The law allows separation of property of the spouses and the dissolution of their
conjugal partnership provided judicial sanction is secured beforehand. Thus the new
Civil Code provides:
146

In the absence of an express declaration in the marriage settlements, the


separation of property between spouses during the marriage shall not take place
save in virtue of a judicial order. (Art. 190, emphasis supplied)

The husband and the wife may agree upon the dissolution of the conjugal
partnership during the marriage, subject to judicial approval. All the creditors of
the husband and of the wife, as well as of the conjugal partnership, shall be
notified of any petition for judicial approval of the voluntary dissolution of the
conjugal partnership, so that any such creditors may appear at the hearing to
safeguard his interests. Upon approval of the petition for dissolution of the
conjugal partnership, the court shall take such measures as may protect the
creditors and other third persons. (Art. 191, par. 4, emphasis supplied).

In this case, the spouses obtained judicial imprimatur of their separation of property
and the dissolution of their conjugal partnership. It is likewise undisputed that the
couple have been separated in fact for at least five years - the wife's residence being
in Manila, and the husband's in the conjugal home in Bacolod City.

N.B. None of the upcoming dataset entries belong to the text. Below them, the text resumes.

-- ==== Sys2Proof/Safety.lean ====
section
/-! DEFINITION. The laws of the door: what the manual says holds of the state between any two events. Each is a
decidable property of a state of its own, so that a claim can take the one it needs. The last part holds the words in
which claims about single commands are put: when a request or a frame is taken, the reply, and the own beacon. -/

namespace Sys2Proof.Machine

/-! ## The deck (R1, R16, R17) -/

/-- The tags on the deck do not mix (R16). -/
abbrev DeckUnmixed (s : State) : Prop :=
  (∀ e ∈ s.deck.entries, e.tag = .inbound) ∨ (∀ e ∈ s.deck.entries, e.tag = .outbound)

/-- The depth is at most C, and 0 while VACANT (R1, R16). -/
abbrev DeckBounded (s : State) : Prop := s.deck.entries.length ≤ (s.docking.map (·.capacity)).getD 0

/-- Every OUTBOUND entry has a drop rank (R2). -/
abbrev DeckRanked (s : State) : Prop := ∀ e ∈ s.deck.entries, e.tag = .outbound → e.rank.isSome = true

/-- Reading from the nose to the rear, the drop ranks of OUTBOUND entries never increase (R17). -/
abbrev DeckOrdered (s : State) : Prop :=
  s.deck.entries.Pairwise (fun a b => a.tag = .outbound → b.tag = .outbound → b.rank.getD 0 ≤ a.rank.getD 0)

/-- The laws of the deck. -/
abbrev DeckLaw (s : State) : Prop := DeckUnmixed s ∧ DeckBounded s ∧ DeckRanked s ∧ DeckOrdered s

/-! ## The budget (R120) -/

/-- A reconciliation hold is held at 120 mass units (R146). -/
abbrev ReconciledMass (s : State) : Prop := ∀ h ∈ s.store.holds, h.depot = none → h.mass = 120

/-- The space law and the mass law of the door, and the empty VACANT door (R120). -/
abbrev BudgetLaw (s : State) : Prop :=
  (s.docking = none → s.deck.entries = [] ∧ s.lane = [] ∧ s.store.holds = [])
    ∧ ∀ d ∈ s.docking, usedSpaces s ≤ d.capacity ∧ usedMass s ≤ d.payload

/-! ## Labels (R1, R34, R97, R118) -/

/-- The labels of the deck, the lane, the Hold Table and the Transfer Table, one after another. -/
def allLabels (s : State) : List Nat :=
  s.deck.entries.map (·.label) ++ s.lane.map (·.label) ++ s.store.holds.map (·.label) ++ s.table.map (·.label)

/-- No label stands twice anywhere in the node (R1, R34, R97, R118). -/
abbrev LabelLaw (s : State) : Prop := (allLabels s).Nodup

/-! ## The transmit queue (R78) -/

/-- The number of BEACONs in a queue. -/
def beaconCount (q : List Queued) : Nat := (q.filter isBeacon).length

/-- The limits and the order of the transmit queue (R78), with at most one frame on the line (R69). -/
abbrev QueueLaw (s : State) : Prop :=
  s.link.queue.length ≤ 16 ∧ lowCount s.link.queue ≤ 12 ∧ beaconCount s.link.queue ≤ 1
    ∧ s.link.queue.Pairwise (fun f g => f.key ≤ g.key) ∧ (s.link.queue.filter (·.onLine)).length ≤ 1

/-- A frame is on the line only while JOINED (R69). -/
abbrev OnLineLaw (s : State) : Prop := s.link.line ≠ .joined → s.link.queue.any (·.onLine) = false

/-! ## Notices and the port (R154, R158, R159, R162) -/

/-- The number of OVERRUN records. -/
def overrunCount (q : List Notice) : Nat := (q.filter (fun r => r.kind == .overrun)).length

/-- The notice queue holds at most 32 records, of which at most one is an OVERRUN, and at most 31 others (R159); the
OVERRUN kind is enabled (R162). -/
abbrev NoticeLaw (s : State) : Prop :=
  s.notes.queue.length ≤ 32 ∧ overrunCount s.notes.queue ≤ 1
    ∧ s.notes.queue.length ≤ 31 + overrunCount s.notes.queue ∧ hasFlag s.notes.mask .overrun = true

/-- The busy list holds at most 16 records, and without a request in progress there is no record and no reply (R154). -/
abbrev PortLaw (s : State) : Prop :=
  s.port.busy.length ≤ 16 ∧ (∀ r ∈ s.port.busy, 1 ≤ r.count ∧ r.count ≤ 255)
    ∧ (s.port.inProgress = false → s.port.busy = [] ∧ s.port.reply = none)
    ∧ (s.port.inProgress = true → s.port.reply.isSome = true)

/-! ## The docking record and the run counter (R19, R24) -/

/-- A docking record lies in the ranges of R19. -/
abbrev Docking.ok (d : Docking) : Prop :=
  dropsOk d.drops = true ∧ 1 ≤ d.capacity ∧ d.capacity ≤ 52 ∧ 10 ≤ d.payload ∧ d.payload ≤ 2600 ∧ 20 ≤ d.handling
    ∧ d.handling ≤ 240 ∧ d.expected ≤ d.capacity ∧ d.cutoff ≤ 1439

/-- The docking record lies in its ranges while there is one (R19). -/
abbrev DockingLaw (s : State) : Prop := ∀ d ∈ s.docking, d.ok

/-- A tip run is active only while DOCKED; it has a remaining count in COUNTED and none in OPEN, at most 52, and a
tipped count of at most 65,535 (R24). -/
abbrev RunLaw (s : State) : Prop :=
  (s.run.mode.isSome = true → s.docking.isSome = true)
    ∧ (s.run.mode = some .counted → s.run.remaining.isSome = true)
    ∧ (s.run.mode = some .openEnded → s.run.remaining = none)
    ∧ (∀ n ∈ s.run.remaining, n ≤ 52) ∧ s.run.tipped ≤ 65535

/-! ## Time and urgency (R44, R54, R57) -/

/-- The fields of the Time Base lie in the ranges of R44. -/
abbrev TimeLaw (s : State) : Prop :=
  s.time.goodRun ≤ 64 ∧ s.time.badRun ≤ 3 ∧ s.time.seconds ≤ 59 ∧ s.time.minute ≤ 1439 ∧ s.time.fallback ≤ 1439
    ∧ s.time.m ≤ 720 ∧ (s.time.clockSet = false → s.time.minute = 0) ∧ (s.time.source = .reference → s.time.goodRun = 64)

/-- M is held at 0 while VACANT (R54). -/
abbrev VacantMinutes (s : State) : Prop := s.docking = none → s.time.m = 0

/-- U is what R57 works out from M, E, O and H. -/
abbrev UrgencyLaw (s : State) : Prop := s.urgency = urgencyNow s

/-! ## The floor link and the directory (R62, R65, R67, R68, R75, R77, R86) -/

/-- The line state and what goes with it: DETACHED exactly with an invalid strap (R65), the rejoin timer exactly in
FAULTED without a duplicate bay (R68, R75), the latch only in JOINED (R77), the beacon timer exactly in JOINED (R86). -/
abbrev LinkLaw (s : State) : Prop :=
  (s.link.line = .detached ↔ strapValid s.straps = false) ∧ s.link.badStrap = !strapValid s.straps
    ∧ (s.link.rejoin.isSome = true ↔ s.link.line = .faulted ∧ s.link.duplicate = false)
    ∧ (s.link.duplicate = true → s.link.line = .faulted) ∧ (s.link.held = true → s.link.line = .joined)
    ∧ (s.dir.timer.isSome = true ↔ s.link.line = .joined)

/-- The counts of the link lie in the ranges of R62. -/
abbrev CountLaw (s : State) : Prop :=
  s.link.failures ≤ 16 ∧ s.link.errors ≤ 65535 ∧ s.link.fails ≤ 255 ∧ (s.link.line = .listening → s.link.valid < 3)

Therefore, inasmuch
as a lengthy separation has supervened between them, the propriety of severing their
financial and proprietary interests is manifest.

However, this Court does not give recognition nor is legalizing the de facto separation
of the spouses.

As to the question of the custody and support of the children:

The Civil Code specifically commands in the second sentence of its article 363 that
"No mother shall be separated from her child under seven years of age, unless the
court finds compelling reasons for such measure."

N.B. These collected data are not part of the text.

-- ==== Sys2Proof/Certificates/Slice0/Obligations.lean ====
section
/-! DEFINITION. The statements made of this model, from the numbered rules of the manual. A result statement says what a
command answers under hypotheses on the state and the operands alone, and its frame: `t = { s with … }` names every
field that may differ, and every other field is as it was. The words that many statements share stand in
Sys2Proof/Safety.lean with what they rest on: a reply is kept as data (Log 29), the quiet timer has just started after a
frame heard (Log 49), and a beacon handed over while the queued one is on the line waits for its end (Log 10). -/

open Sys2Proof Sys2Proof.Machine

/-- A step of a state with a command at the front of its queue is `exec` of that command on the state with the queue's
rest, and an empty queue idles (the model's own convention, Log 2). -/
def Obligations.StepRunsFrontCommand : Prop :=
  (∀ (c : Instr) (rest : List Instr) (s : State),
     step (s.withPending (c :: rest)) = exec c (s.withPending rest))
  ∧ (∀ (s : State),
       s.pending = [] →
       step s = .next s)

/-- The laws that the following statements keep hold at `State.reset`, whose straps and shutter level are the model's
choice (Log 1). -/
def Obligations.ResetSatisfiesTheLaws : Prop :=
    (DeckLaw State.reset ∧ BudgetLaw State.reset ∧ ReconciledMass State.reset ∧ LabelLaw State.reset)
      ∧ (QueueLaw State.reset ∧ OnLineLaw State.reset ∧ NoticeLaw State.reset ∧ PortLaw State.reset)
      ∧ (DockingLaw State.reset ∧ RunLaw State.reset ∧ TimeLaw State.reset ∧ VacantMinutes State.reset)
      ∧ (UrgencyLaw State.reset ∧ LinkLaw State.reset ∧ CountLaw State.reset ∧ DirectoryLaw State.reset)
      ∧ (IntervalLaw State.reset ∧ TableLaw State.reset ∧ GroupLaw State.reset ∧ DepartureLaw State.reset)
      ∧ (NumberLaw State.reset ∧ ClosedHolds State.reset ∧ ReadyLaw State.reset ∧ OwingLaw State.reset)

/-- The two laws of the door (R120): while DOCKED, OUTBOUND entries, lane entries and holds never exceed C, nor their
mass P; while VACANT there are none. Reconciliation holds weigh 120 (R146), which a hold turned into a lane entry
relies on. -/
def Obligations.EveryStepKeepsTheBudget : Prop :=
  ∀ (s t : State),
    (BudgetLaw s ∧ ReconciledMass s) → step s = .next t →
    BudgetLaw t ∧ ReconciledMass t

/-- The deck's laws (R1, R16, R17): no mixing of tags, at most C entries, and OUTBOUND drop ranks that never increase
toward the rear. -/
def Obligations.EveryStepKeepsTheDeckInOrder : Prop :=
  ∀ (s t : State),
    DeckLaw s → step s = .next t →
    DeckLaw t

/-- Node-wide uniqueness of labels (R1, R34, R97, R118) is kept by every step. -/
def Obligations.EveryStepKeepsLabelsUnique : Prop :=
  ∀ (s t : State),
    LabelLaw s → step s = .next t →
    LabelLaw t

/-- The transmit queue's limits and key order (R78, R79), and a frame on the line only while JOINED (R69); the mark of
the frame on the line is the model's own (Log 32). -/
def Obligations.EveryStepKeepsTheTransmitQueue : Prop :=
  ∀ (s t : State),
    (QueueLaw s ∧ OnLineLaw s) → step s = .next t →
    QueueLaw t ∧ OnLineLaw t

/-- The limits of the notice queue (R159) and of the busy list (R154), and the OVERRUN kind always enabled (R162). -/
def Obligations.EveryStepKeepsTheNoticeQueueAndThePort : Prop :=
  ∀ (s t : State),
    (NoticeLaw s ∧ PortLaw s) → step s = .next t →
    NoticeLaw t ∧ PortLaw t

/-- U is recomputed at each change of M, E or O (R57, R58), so it always has the value that R57 works out. -/
def Obligations.EveryStepKeepsTheUrgency : Prop :=
  ∀ (s t : State),
    UrgencyLaw s → step s = .next t →
    UrgencyLaw t

/-- The line state with its timers, marks and counts (R62 to R68, R74 to R77, R86). That the rejoin timer runs on
across a DEPART, against the words of R83, is Log 42. -/
def Obligations.EveryStepKeepsTheLineState : Prop :=
  ∀ (s t : State),
    (LinkLaw s ∧ CountLaw s) → step s = .next t →
    LinkLaw t ∧ CountLaw t

/-- The Route Directory's entries in bay order and in the ranges of every field of R87 (R88 to R90), and the interval
of R86. The urgency of a beacon fills a byte, so the waiting commands are taken with operands that fit their fields.
-/
def Obligations.EveryStepKeepsTheDirectory : Prop :=
  ∀ (s t : State),
    (DirectoryLaw s ∧ IntervalLaw s ∧ (∀ c ∈ s.pending, c.wf = true)) → step s = .next t →
    DirectoryLaw t ∧ IntervalLaw t ∧ (∀ c ∈ t.pending, c.wf = true)

/-- The limits of the Transfer Table (R97, R108) and of the open groups (R99, R100); a closed group is without a
number only while it is pending (R106). -/
def Obligations.EveryStepKeepsTransfersAndGroups : Prop :=
  ∀ (s t : State),
    (TableLaw s ∧ GroupLaw s ∧ NumberLaw s) → step s = .next t →
    TableLaw t ∧ GroupLaw t ∧ NumberLaw t

/-- Departure Control's state (R138), no hold in CLOSED or while VACANT (R118, R149), and READY as R139 works it out.
-/
def Obligations.EveryStepKeepsDepartureControl : Prop :=
  ∀ (s t : State),
    (DepartureLaw s ∧ ClosedHolds s ∧ ReadyLaw s) → step s = .next t →
    DepartureLaw t ∧ ClosedHolds t ∧ ReadyLaw t

/-- The Time Base's ranges (R44, R53, R54), the docking record's (R19), the run's (R24), and the owing list (R119). A
COUNTED run may take its count from the deck (R25), so the deck's limit (R16) stands among them. -/
def Obligations.EveryStepKeepsTimeRunAndRecord : Prop :=
  ∀ (s t : State),
    (TimeLaw s ∧ DockingLaw s ∧ DeckBounded s ∧ RunLaw s ∧ VacantMinutes s ∧ OwingLaw s) → step s = .next t →
    TimeLaw t ∧ DockingLaw t ∧ DeckBounded t ∧ RunLaw t ∧ VacantMinutes t ∧ OwingLaw t

/-- No command stops the block, and every command but POWER ON leaves the straps as they were sampled (R163). -/
def Obligations.EveryCommandAnswersAndKeepsTheStraps : Prop :=
  ∀ (c : Instr) (s : State),
    ∃ t, exec c s = .next t ∧ t.pending = s.pending ∧ ((∀ p b, c ≠ .powerOn p b) → t.straps = s.straps)

/-- While the reset pin is held active the controller takes no request, sends no reply, and its outputs are off
(R167); that frames and timers wait as well is read from the rule (Log 8). -/
def Obligations.ResetPinStopsEverything : Prop :=
  ∀ (c : Instr) (s : State),
    s.pins.resetHeld = true → (∀ p b, c ≠ .powerOn p b) → c ≠ .resetAsserted →
    exec c s = .next s ∧ attention s = false ∧ lampOutput s = false ∧ transmitterOn s = false

/-- A refused request changes nothing (R11, R20, R23, R28, R38, R40), apart from the deck faults of R14 that the
attempt itself records, with their notice, in which the direction's code is Log 20; that a LOAD whose push finds no
place is refused DECK_FULL is Log 16. -/
def Obligations.RefusedRequestsChangeNothing : Prop :=
  (∀ (c : Instr) (s t : State) (r : Reply) (k : RefusalCode) (d : ReplyData),
     s.port.reply = none → exec c s = .next t → t.port.reply = some r → r.answer = .refused k d →
     t = { s with port := t.port, deck := { s.deck with fault := t.deck.fault }, notes := t.notes }
       ∧ (if k = .deckFull then
           t.deck.fault = some .overflow ∧ t.notes = (raise .deckFault 1 s.deck.entries.length s).notes
         else if k = .deckEmpty ∨ (k = .noRun ∧ c.isTipOff = true ∧ s.deck.entries = []) then
           t.deck.fault = some .underflow ∧ t.notes = (raise .deckFault 2 s.deck.entries.length s).notes
         else t.deck = s.deck ∧ t.notes = s.notes))
  ∧ (∀ (h : ReqHead) (label : Nat) (depot mass : Option Nat) (s : State),
       Taken h s → s.run.mode = none → s.deck.entries = [] →
       ∃ t, exec (.tipOff h label depot mass) s = .next t
         ∧ t.deck = { s.deck with fault := some .underflow } ∧ t.notes = (raise .deckFault 2 0 s).notes
         ∧ t = { s with deck := t.deck, notes := t.notes, port := replyPort h (.refused .noRun .none) s t })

The order dated April 27, 1963 of the CFI, insofar as it awarded custody of the two
older children who were 6 and 5 years old, respectively, to the father, is null and void.

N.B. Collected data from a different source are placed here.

/-- The notices of a call abandoned: CALL_ABANDONED, and READY where it became true (R139, R150). -/
theorem abandonCall_notes (c : AbandonCause) (s : State) : (abandonCall c s).notes =
    if readyNow (abandonCall c s) && !s.dep.ready then
      (raise .ready (outboundCount s.deck) (expectedLoad s) (raise .callAbandoned c.code s.dep.callNumber s)).notes
    else (raise .callAbandoned c.code s.dep.callNumber s).notes := by
  have hready : readyNow (abandonCall c s) = readyNow (returnToOpen s) := by
    unfold abandonCall
    rw [settleReturn_eq]
    rfl
  have hnotes : (raise .callAbandoned c.code s.dep.callNumber (returnToOpen s)).notes =
      (raise .callAbandoned c.code s.dep.callNumber s).notes :=
    raise_notes_congr _ _ _ (by simp [returnToOpen_eq]) (by simp [returnToOpen_eq])
  have hdep : (returnToOpen s).dep = reopenedDep s := by simp [returnToOpen_eq]
  have hload : expectedLoad (returnToOpen s) = expectedLoad s := by simp [expectedLoad, returnToOpen_eq]
  rw [hready]
  unfold abandonCall
  rw [settleReturn_eq]
  simp only [raise_dep, raise_deck, hdep, returnToOpen_deck]
  refine ite_congr (by rfl) (fun _ => ?_) fun _ => hnotes
  refine (raise_notes_congr _ _ _ hnotes ?_).trans ?_
  · simp [returnToOpen_eq]
  · exact congrArg (fun n => (raise .ready (outboundCount s.deck) n _).notes) hload

/-- The link fault with a call to lose, as `t` shows it after the state `s` (R74, R75, R151): Departure Control OPEN
again, its notices, and a beacon; `r` is the rejoin timer that FAULTED starts with. -/
structure CallLost (r : Option Nat) (s t : State) : Prop where
  dep : t.dep = { s.dep with
    state := some .openBay, window := none, allowance := none, named := []
    ready := readyNow t, autoWas := autocloseNow t }
  notes : t.notes = if readyNow t && !s.dep.ready then
      (raise .ready (outboundCount s.deck) (expectedLoad s) (raise .callAbandoned 2 s.dep.callNumber s)).notes
    else (raise .callAbandoned 2 s.dep.callNumber s).notes
  beacon : BeaconSent { s with link := { s.link with line := .faulted, held := false, rejoin := r } } t
  keeps : t = { s with dep := t.dep, link := t.link, notes := t.notes, dir := t.dir }

/-- The beacon handed over leaves the line state and the rejoin timer (R79). -/
theorem linkWithBeacon_put (s t : State) (l : LineState) (r : Option Nat) :
    linkWithBeacon { s with link := { s.link with line := l, rejoin := r } } t =
      { linkWithBeacon s t with line := l, rejoin := r } := by
  unfold linkWithBeacon
  cases s.link.queue.find? isBeacon with
  | some f => dsimp only; split <;> rfl
  | none => dsimp only; split <;> rfl

/-- The beacon handed over hangs on the beaconed values alone (R84). -/
theorem linkWithBeacon_congr {t u : State} (hb : buildBeacon t = buildBeacon u) (hu : t.urgency = u.urgency)
    (hs : t.straps = u.straps) : linkWithBeacon s t = linkWithBeacon s u := by
  simp only [linkWithBeacon, framed, hb, hu, hs]

/-- FAULTED entered from JOINED with a call to lose. -/
theorem startRejoin_callLost (h : s.dep.state = some .calling) (hm : 0 < s.time.m) :
    CallLost (if s.link.duplicate then none else some 0) s (startRejoin (leaveJoined .faulted s)) := by
  rw [leaveJoined_calling _ h hm]
  have hdup : (abandonCall .link (parted .faulted s)).link.duplicate = s.link.duplicate :=
    congrArg (·.link.duplicate) (abandonCall_keep .link (parted .faulted s))
  have hkeep := abandonCall_changes .link (parted .faulted s)
  obtain ⟨hlink, hdir⟩ := abandonCall_beacon .link (parted .faulted s)
  have hdep := abandonCall_dep .link (parted .faulted s)
  have hnotes := abandonCall_notes .link (parted .faulted s)
  generalize abandonCall .link (parted .faulted s) = t at hdup hkeep hlink hdir hdep hnotes
  refine ⟨hdep, hnotes, ⟨?_, hdir⟩, ?_⟩
  · rw [linkWithBeacon_congr (t := startRejoin t) (u := t) rfl rfl rfl]
    refine Eq.trans ?_ (linkWithBeacon_put (parted .faulted s) t .faulted _).symm
    rw [← hlink, ← hdup]
    rfl
  · simp only [startRejoin, setLink]
    rw [hkeep]
    rfl

/-! ## The end of an attempt -/

/-- With no beacon waiting an attempt ends with its mark alone (R70, R71, R73). -/
theorem endAttempt_quiet (h : s.link.beaconWaiting = false) : endAttempt s =
    { s with link := { s.link with queue := s.link.queue.map (fun f => { f with onLine := false }) } } :=
  if_neg (by simp [h])

end Sys2Proof.Machine
end

section
/-! PROOF. Bad frames, frames objected to, and a duplicate bay (O51). -/

namespace Sys2Proof.Machine

variable {s : State}

/-- A line event that a station hears (R65, R167). -/
theorem heard_live {f : State → State} (hr : s.pins.resetHeld = false) (hl : s.link.line ≠ .detached) :
    heard f s = f s := by simp [heard, hr, hl]

/-- The notices of a bad frame counted: ERRORS_HALF where the count reaches the half mark (R76). -/
theorem countError_notes {n : Nat} (hn : n = min 65535 (s.link.errors + 1)) : (countError s).notes =
    if 32768 ≤ n ∧ s.link.half = false then (raise .errorsHalf n s.link.line.code s).notes else s.notes := by
  subst hn
  unfold countError
  dsimp only
  exact apply_ite State.notes ..

/-- The state in which a duplicate bay is acted on: the mark set and the notice raised (R75). -/
def marked (kind : FrameKind) (s : State) : State :=
  raise .duplicateBay s.straps.bay kind.code (setLink { s.link with duplicate := true } s)

/-- Everything a duplicate bay heard can do, by the line state it finds (R75). -/
theorem duplicateHeard_cases (kind : FrameKind) (s : State) :
    (s.link.line = .joined ∧ duplicateHeard kind s =
        startRejoin (leaveJoined .faulted (endAttempt (countFail (marked kind s)))))
      ∨ (s.link.line = .listening ∧ duplicateHeard kind s = startRejoin (countFail (marked kind s)))
      ∨ (s.link.line = .faulted ∧ duplicateHeard kind s =
        setLink { (marked kind s).link with rejoin := none } (marked kind s))
      ∨ (s.link.line = .detached ∧ duplicateHeard kind s = marked kind s) := by
  unfold duplicateHeard
  dsimp only
  split
  · next h => exact .inl ⟨h, rfl⟩
  · next h => exact .inr (.inl ⟨h, rfl⟩)
  · next h => exact .inr (.inr (.inl ⟨h, rfl⟩))
  · next h => exact .inr (.inr (.inr ⟨h, rfl⟩))

theorem duplicateHeard_joined (kind : FrameKind) (hl : s.link.line = .joined) : duplicateHeard kind s =
    startRejoin (leaveJoined .faulted (endAttempt (countFail (marked kind s)))) := by
  rcases duplicateHeard_cases kind s with ⟨-, e⟩ | ⟨h, -⟩ | ⟨h, -⟩ | ⟨h, -⟩
  · exact e
  all_goals exact absurd (hl.symm.trans h) nofun

/-- The state in which a duplicate bay heard is acted on: the line active, the mark set and the notice raised (R75). -/
def doubled (kind : FrameKind) (s : State) : State := marked kind (lineActive false s)

theorem doubled_notes (kind : FrameKind) (s : State) :
    (doubled kind s).notes = (raise .duplicateBay s.straps.bay kind.code s).notes := rfl

/-- The same state with the attempt ended and the fault counted, as JOINED is left (R75). -/
def doubledOff (kind : FrameKind) (s : State) : State :=
  { doubled kind s with link := { s.link with
      quiet := none, objection := false, duplicate := true, fails := min 255 (s.link.fails + 1)
      queue := s.link.queue.map (fun f => { f with onLine := false }) } }

/-- A duplicate bay heard while JOINED (R75): the attempt ends, the fault is counted, and JOINED is left. -/
theorem exec_duplicateBay_joined (kind : FrameKind) (hr : s.pins.resetHeld = false) (hl : s.link.line = .joined)
    (hw : s.link.beaconWaiting = false) :
    exec (.duplicateBay kind) s = .next (startRejoin (leaveJoined .faulted (doubledOff kind s))) := by
  refine congrArg Host.Outcome.next ?_
  rw [heard_live hr (by simp [hl]), duplicateHeard_joined (s := lineActive false s) kind hl,
    endAttempt_quiet (s := countFail (marked kind (lineActive false s))) hw]
  rfl

/-- Settles O51: bad frames by the count's law, a duplicate bay by what leaving JOINED brings. -/
theorem badAndForeignFramesAreCounted : Obligations.BadAndForeignFramesAreCounted := by
  unfold Obligations.BadAndForeignFramesAreCounted
  refine ⟨fun s n hr hl hn => ?_, fun s hr hl => ?_, fun kind s hr hl hd hw => ?_, fun kind s hr hl hd hm hw => ?_,
    fun kind s hr hl => ?_⟩
  · refine ⟨badFrame s, congrArg Host.Outcome.next (heard_live hr hl), ?_, ?_, ?_⟩
    · unfold badFrame lineActive objects
      dsimp only [setLink_link]
      rw [countError_eq, hn]
    · exact countError_notes hn
    · unfold badFrame lineActive
      dsimp only
      rw [countError_eq]
      rfl
  · exact congrArg Host.Outcome.next (heard_live hr hl)
  · refine ⟨_, exec_duplicateBay_joined kind hr hl hw, ?_⟩
    rw [leaveJoined_quiet (s := doubledOff kind s) _ hd]
    exact ⟨rfl, doubled_notes kind s, rfl, rfl⟩
  · obtain ⟨hdep, hnotes, hbeacon, hkeeps⟩ := startRejoin_callLost (s := doubledOff kind s) hd hm
    exact ⟨_, exec_duplicateBay_joined kind hr hl hw, hdep, hnotes, hbeacon.seenFrom rfl rfl, hkeeps⟩
  · have hexec : exec (.duplicateBay kind) s = .next (duplicateHeard kind (lineActive false s)) := by
      refine congrArg Host.Outcome.next (heard_live hr ?_)
      rcases hl with hl | hl <;> simp [hl]
    refine ⟨_, hexec, ?_⟩
    rcases duplicateHeard_cases kind (lineActive false s) with ⟨h, -⟩ | ⟨h, e⟩ | ⟨h, e⟩ | ⟨h, -⟩
    · exact absurd h (by rcases hl with hl | hl <;> simp [lineActive, hl])
    · have hf : s.link.line = .listening := h
      rw [e, if_pos hf]
      exact ⟨rfl, doubled_notes kind s, rfl⟩
    · have hf : s.link.line = .faulted := h
      rw [e, if_neg (by simp [hf])]
      exact ⟨by rw [← hf]; rfl, doubled_notes kind s, rfl⟩
    · exact absurd h (by rcases hl with hl | hl <;> simp [lineActive, hl])

end Sys2Proof.Machine
end

section
/-! PROOF. Attempts: the quiet gap, contention, failures and the failure threshold (O52). -/

namespace Sys2Proof.Machine

variable {s : State}

/-! ## Arbitration -/

/-- A station withdraws exactly where the bits heard, as a number, are less than its own (R70). -/
theorem withdrawsFrom_iff (n own heard : Nat) :
    withdrawsFrom n own heard = true ↔ heard % 2 ^ n < own % 2 ^ n := by
  induction n with
  | zero => simp [withdrawsFrom, Nat.mod_one]
  | succ n ih =>
    have ho := Nat.mod_lt own (Nat.two_pow_pos n)
    have hh := Nat.mod_lt heard (Nat.two_pow_pos n)
    rw [withdrawsFrom, Nat.mod_pow_succ, Nat.mod_pow_succ, ← Nat.toNat_testBit, ← Nat.toNat_testBit]
    cases own.testBit n <;> cases heard.testBit n <;>
      simp only [ih, Bool.toNat_true, Bool.toNat_false] <;> grind

theorem withdraws_iff {own heard : Nat} (ho : own < 65536) (hh : heard < 65536) :
    withdraws own heard = true ↔ heard < own := by
  rw [withdraws, withdrawsFrom_iff]
  omega

/-! ## Failures -/

/-- The state after a transmit failure but for the threshold (R71, R73): the frame is off the line and counted. -/
def failed (s : State) : State :=
  { s with link := { s.link with
      failures := min 16 (s.link.failures + 1), queue := s.link.queue.map (fun f => { f with onLine := false }) } }

theorem exec_transmitFailure (hr : s.pins.resetHeld = false) (hl : s.link.line = .joined)
    (hf : ∃ f ∈ s.link.queue, f.onLine = true) (hw : s.link.beaconWaiting = false) :
    exec .transmitFailure s =
      .next (if min 16 (s.link.failures + 1) = 16 then thresholdFault (failed s) else failed s) := by
  have hon : (onLineFrame s).isSome = true := by simpa [onLineFrame] using hf
  refine congrArg Host.Outcome.next ?_
  rw [live_free _ hr, failAttempt, if_pos ⟨hl, hon⟩, endAttempt_quiet hw]
  rfl

/-- The threshold reached: LINK_DOWN raised, with the fail count risen, and JOINED left for FAULTED (R74). -/
def faulted (s : State) : State :=
  raise .linkDown (min 255 (s.link.fails + 1)) s.link.queue.length (countFail s)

HOWEVER, since five years have elapsed since the filing of these cases in 1963, the
ages of the four children should now be as follows: Enrique — 11, Maria Teresa — 10,
Gerrard — 9, and Ramon — 5. Therefore, the issue regarding the award of the custody
of Enrique and Maria Teresa to the petitioner spouse has become moot and academic.
The passage of time has removed the prop which supports the respondent spouse's
position.

At least one of the children is now eleven years of age and should be given the choice
of the parent he wishes to live with. This is the clear mandate of sec. 6, Rule 99 of the
Rules of Court which, states, inter alia:
147

When husband and wife are divorced or living separately and apart from each
other, and the question as to the care, custody, and control of a child or children
of their marriage is brought before a Court of First Instance by petition or as an
incident to any other proceeding, the court, upon hearing testimony as may be
pertinent, shall award the care, custody and control of each such child as will
be for its best interest permitting the child to choose which parent it prefers to
live with if it be over ten years of age, unless the parent so chosen be unfit to
take charge of the child by reason of moral depravity, habitual drunkenness,
incapacity, or poverty

The rights of every child should not be dependent solely on the wishes, much less the
whims and caprices, of his parents. His welfare should not be subject to the parents'
say-so or mutual agreement alone. Where, as in this case, the parents are already
separated in fact, the courts must step in to determine in whose custody the child can
better be assured the right granted to him by law. The need, therefore, to present
evidence regarding this matter, becomes imperative.

DISPOSITIVE PORTION
G.R. L-24259 is hereby remanded to the Court of First Instance of Negros Occidental
for further proceedings. the decision dated May 11, 1964 and the resolution dated July
31, 1964 of the Court of Appeals in CA-G.R. 32384-R (subject matter of G.R. L-23482),
and the orders dated May 28, 1963 and June 24, 1963 of the Juvenile and Domestic
Relations Court (subject matter of G.R. L-23767) are affirmed.